# Your instructions:
Locate the line containing "def State.post (s" in the data below. Reproduce it and every following line up to the end, exactly as given.

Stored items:

________________________________________

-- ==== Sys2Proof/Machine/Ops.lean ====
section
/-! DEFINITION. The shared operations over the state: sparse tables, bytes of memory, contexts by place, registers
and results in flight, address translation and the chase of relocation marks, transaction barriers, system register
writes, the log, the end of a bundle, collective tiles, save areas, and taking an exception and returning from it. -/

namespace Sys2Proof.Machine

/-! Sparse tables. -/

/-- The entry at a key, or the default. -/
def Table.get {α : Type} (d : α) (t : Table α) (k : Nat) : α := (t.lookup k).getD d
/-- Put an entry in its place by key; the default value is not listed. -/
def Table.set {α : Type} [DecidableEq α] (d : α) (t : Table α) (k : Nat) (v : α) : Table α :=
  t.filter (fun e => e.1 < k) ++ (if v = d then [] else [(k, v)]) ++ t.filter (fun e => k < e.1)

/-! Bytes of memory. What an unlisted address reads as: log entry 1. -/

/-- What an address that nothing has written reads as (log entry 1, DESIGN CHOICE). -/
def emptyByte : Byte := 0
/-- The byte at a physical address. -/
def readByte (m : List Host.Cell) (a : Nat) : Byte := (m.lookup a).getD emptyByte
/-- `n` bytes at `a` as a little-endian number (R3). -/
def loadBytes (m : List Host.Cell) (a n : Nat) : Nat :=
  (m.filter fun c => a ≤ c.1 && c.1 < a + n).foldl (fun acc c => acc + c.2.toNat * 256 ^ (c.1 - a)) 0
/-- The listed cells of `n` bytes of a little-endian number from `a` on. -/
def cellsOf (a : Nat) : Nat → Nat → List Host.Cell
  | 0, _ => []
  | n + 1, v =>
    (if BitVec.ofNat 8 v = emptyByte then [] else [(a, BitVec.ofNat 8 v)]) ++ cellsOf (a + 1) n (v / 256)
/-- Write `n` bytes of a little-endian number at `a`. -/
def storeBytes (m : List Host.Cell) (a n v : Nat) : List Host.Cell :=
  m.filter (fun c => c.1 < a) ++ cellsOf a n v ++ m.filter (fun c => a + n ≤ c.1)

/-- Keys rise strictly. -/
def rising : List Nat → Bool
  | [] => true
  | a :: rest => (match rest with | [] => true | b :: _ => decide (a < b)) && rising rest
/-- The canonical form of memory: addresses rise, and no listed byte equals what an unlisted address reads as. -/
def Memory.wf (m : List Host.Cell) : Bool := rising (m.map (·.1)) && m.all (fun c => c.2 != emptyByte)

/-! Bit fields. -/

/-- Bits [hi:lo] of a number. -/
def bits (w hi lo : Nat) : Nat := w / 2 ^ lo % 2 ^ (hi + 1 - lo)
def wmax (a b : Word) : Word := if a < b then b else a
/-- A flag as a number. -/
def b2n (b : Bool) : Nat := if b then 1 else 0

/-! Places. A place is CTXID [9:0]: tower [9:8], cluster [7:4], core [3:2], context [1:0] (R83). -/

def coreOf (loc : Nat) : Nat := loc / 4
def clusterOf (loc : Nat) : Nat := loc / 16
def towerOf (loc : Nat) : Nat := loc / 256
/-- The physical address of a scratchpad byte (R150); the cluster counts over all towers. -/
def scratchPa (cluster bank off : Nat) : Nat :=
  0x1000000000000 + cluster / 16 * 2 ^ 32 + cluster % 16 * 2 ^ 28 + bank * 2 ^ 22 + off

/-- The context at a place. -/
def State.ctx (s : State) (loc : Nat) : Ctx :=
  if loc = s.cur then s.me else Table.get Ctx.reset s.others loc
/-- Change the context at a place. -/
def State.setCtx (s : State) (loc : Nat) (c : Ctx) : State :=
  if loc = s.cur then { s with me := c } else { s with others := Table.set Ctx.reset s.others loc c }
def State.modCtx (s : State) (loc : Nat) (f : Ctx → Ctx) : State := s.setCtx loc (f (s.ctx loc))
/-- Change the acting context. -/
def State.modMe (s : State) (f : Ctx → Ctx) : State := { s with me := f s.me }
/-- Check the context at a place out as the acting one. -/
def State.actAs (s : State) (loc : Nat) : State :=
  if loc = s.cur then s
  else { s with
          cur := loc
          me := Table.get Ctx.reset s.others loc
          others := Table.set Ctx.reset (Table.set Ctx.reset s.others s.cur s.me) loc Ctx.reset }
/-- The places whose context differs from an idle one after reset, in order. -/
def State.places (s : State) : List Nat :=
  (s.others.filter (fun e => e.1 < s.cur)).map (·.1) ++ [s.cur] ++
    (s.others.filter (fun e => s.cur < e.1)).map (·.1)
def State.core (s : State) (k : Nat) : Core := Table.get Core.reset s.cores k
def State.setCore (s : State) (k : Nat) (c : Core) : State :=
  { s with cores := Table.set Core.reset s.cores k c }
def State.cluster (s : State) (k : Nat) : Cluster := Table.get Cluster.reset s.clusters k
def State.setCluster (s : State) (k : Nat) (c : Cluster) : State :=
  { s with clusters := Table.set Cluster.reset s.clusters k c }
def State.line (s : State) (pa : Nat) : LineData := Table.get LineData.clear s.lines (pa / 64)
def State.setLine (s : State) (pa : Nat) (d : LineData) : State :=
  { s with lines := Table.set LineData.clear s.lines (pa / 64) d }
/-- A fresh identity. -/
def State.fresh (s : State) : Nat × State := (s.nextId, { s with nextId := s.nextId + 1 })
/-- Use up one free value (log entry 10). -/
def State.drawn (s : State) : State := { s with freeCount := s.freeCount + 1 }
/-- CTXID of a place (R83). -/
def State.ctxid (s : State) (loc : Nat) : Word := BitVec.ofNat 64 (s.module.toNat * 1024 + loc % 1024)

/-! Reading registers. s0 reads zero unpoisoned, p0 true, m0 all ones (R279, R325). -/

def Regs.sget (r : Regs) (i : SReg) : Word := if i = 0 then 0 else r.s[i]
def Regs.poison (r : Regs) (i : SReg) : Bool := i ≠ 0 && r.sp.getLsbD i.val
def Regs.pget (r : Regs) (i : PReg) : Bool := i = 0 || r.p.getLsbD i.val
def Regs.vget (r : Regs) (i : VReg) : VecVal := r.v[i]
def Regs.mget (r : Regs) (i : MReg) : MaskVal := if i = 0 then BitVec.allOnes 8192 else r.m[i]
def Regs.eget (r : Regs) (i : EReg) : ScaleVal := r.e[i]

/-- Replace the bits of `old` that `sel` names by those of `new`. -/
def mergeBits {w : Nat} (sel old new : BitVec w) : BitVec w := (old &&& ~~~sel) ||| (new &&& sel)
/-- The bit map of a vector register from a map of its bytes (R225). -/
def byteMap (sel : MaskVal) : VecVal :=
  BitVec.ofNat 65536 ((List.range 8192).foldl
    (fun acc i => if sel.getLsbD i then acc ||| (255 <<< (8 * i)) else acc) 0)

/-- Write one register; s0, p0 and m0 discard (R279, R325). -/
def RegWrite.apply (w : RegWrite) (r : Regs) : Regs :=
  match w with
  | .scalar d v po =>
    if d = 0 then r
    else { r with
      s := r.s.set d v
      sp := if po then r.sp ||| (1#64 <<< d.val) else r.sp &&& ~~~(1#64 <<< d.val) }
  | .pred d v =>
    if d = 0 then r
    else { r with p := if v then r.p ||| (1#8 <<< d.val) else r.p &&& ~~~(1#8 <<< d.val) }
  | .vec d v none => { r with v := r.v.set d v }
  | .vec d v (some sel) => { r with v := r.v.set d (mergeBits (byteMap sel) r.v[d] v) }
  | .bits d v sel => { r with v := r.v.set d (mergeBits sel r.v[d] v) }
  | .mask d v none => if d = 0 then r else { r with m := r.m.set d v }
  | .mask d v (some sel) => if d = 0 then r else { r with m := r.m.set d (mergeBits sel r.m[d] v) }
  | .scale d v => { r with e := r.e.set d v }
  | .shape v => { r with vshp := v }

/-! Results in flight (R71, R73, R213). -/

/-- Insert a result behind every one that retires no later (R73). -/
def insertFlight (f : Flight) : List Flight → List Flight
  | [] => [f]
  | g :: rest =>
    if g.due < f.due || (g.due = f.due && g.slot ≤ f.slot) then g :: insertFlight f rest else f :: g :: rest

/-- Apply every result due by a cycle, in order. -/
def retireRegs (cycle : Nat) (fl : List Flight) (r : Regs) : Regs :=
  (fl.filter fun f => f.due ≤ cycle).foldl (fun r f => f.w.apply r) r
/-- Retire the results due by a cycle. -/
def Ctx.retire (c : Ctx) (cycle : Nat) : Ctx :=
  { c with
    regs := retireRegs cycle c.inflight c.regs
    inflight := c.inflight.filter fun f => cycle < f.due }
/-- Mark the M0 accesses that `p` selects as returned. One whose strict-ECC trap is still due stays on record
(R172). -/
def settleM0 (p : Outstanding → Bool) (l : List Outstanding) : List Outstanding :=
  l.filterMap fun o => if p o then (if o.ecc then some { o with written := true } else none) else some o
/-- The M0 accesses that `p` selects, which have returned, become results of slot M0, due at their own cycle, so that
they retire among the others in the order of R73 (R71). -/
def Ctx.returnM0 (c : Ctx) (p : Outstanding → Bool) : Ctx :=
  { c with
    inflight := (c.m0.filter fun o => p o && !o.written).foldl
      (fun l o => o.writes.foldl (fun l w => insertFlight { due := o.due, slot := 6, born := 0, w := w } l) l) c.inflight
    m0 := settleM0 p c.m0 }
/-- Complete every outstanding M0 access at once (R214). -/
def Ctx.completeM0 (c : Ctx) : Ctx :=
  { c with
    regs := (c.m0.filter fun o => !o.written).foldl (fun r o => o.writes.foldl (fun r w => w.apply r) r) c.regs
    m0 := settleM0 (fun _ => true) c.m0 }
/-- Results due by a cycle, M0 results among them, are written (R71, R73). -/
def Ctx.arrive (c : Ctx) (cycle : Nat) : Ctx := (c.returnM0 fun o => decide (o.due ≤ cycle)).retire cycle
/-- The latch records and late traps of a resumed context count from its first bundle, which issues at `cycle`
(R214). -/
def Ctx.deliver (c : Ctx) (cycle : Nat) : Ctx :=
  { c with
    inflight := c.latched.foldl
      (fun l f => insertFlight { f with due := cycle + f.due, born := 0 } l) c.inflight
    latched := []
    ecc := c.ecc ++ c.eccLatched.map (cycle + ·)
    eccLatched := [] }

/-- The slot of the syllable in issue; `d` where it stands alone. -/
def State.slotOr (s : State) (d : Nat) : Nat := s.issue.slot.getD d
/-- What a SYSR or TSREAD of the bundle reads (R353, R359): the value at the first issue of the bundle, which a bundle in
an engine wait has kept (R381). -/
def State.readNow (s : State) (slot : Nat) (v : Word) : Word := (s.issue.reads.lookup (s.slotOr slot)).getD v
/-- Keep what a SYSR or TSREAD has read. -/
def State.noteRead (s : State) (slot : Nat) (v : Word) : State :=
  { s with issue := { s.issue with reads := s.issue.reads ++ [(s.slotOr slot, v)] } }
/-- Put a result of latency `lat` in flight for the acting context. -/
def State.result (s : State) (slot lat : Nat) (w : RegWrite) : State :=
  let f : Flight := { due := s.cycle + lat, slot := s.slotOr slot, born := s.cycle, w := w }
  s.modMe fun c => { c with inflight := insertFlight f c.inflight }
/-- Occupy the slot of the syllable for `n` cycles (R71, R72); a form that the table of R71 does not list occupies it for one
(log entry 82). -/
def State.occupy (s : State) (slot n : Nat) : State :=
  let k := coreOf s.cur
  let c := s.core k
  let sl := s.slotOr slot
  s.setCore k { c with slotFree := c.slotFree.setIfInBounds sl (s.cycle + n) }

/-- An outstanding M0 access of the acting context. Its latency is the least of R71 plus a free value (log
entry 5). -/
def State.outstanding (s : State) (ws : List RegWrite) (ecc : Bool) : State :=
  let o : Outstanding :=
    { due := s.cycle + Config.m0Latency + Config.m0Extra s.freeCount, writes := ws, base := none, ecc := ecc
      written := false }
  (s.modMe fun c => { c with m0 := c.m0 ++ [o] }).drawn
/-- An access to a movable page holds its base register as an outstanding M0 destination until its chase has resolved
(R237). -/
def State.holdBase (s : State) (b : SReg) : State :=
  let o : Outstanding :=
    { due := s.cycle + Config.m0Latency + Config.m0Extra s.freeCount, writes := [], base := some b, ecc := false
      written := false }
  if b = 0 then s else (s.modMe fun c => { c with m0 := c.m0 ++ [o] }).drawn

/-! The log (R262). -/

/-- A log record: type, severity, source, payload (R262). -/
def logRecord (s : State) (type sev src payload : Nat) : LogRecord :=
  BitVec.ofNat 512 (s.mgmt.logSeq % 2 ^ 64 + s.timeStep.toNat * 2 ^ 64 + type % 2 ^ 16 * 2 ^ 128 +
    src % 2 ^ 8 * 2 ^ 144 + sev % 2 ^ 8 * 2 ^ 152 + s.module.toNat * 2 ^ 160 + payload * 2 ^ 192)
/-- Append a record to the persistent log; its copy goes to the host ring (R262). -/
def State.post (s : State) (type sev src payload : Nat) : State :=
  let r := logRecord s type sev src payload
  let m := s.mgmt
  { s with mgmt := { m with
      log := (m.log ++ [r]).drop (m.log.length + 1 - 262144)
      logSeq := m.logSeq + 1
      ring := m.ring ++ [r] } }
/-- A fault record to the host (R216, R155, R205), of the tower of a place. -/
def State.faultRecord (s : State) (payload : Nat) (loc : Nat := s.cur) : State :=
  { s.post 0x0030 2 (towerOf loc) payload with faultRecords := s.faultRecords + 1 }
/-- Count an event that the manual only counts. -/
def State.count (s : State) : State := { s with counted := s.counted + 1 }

________________________________________

# Result:
def State.post (s : State) (type sev src payload : Nat) : State :=
  let r := logRecord s type sev src payload
  let m := s.mgmt
  { s with mgmt := { m with
      log := (m.log ++ [r]).drop (m.log.length + 1 - 262144)
      logSeq := m.logSeq + 1
      ring := m.ring ++ [r] } }
/-- A fault record to the host (R216, R155, R205), of the tower of a place. -/
def State.faultRecord (s : State) (payload : Nat) (loc : Nat := s.cur) : State :=
  { s.post 0x0030 2 (towerOf loc) payload with faultRecords := s.faultRecords + 1 }
/-- Count an event that the manual only counts. -/
def State.count (s : State) : State := { s with counted := s.counted + 1 }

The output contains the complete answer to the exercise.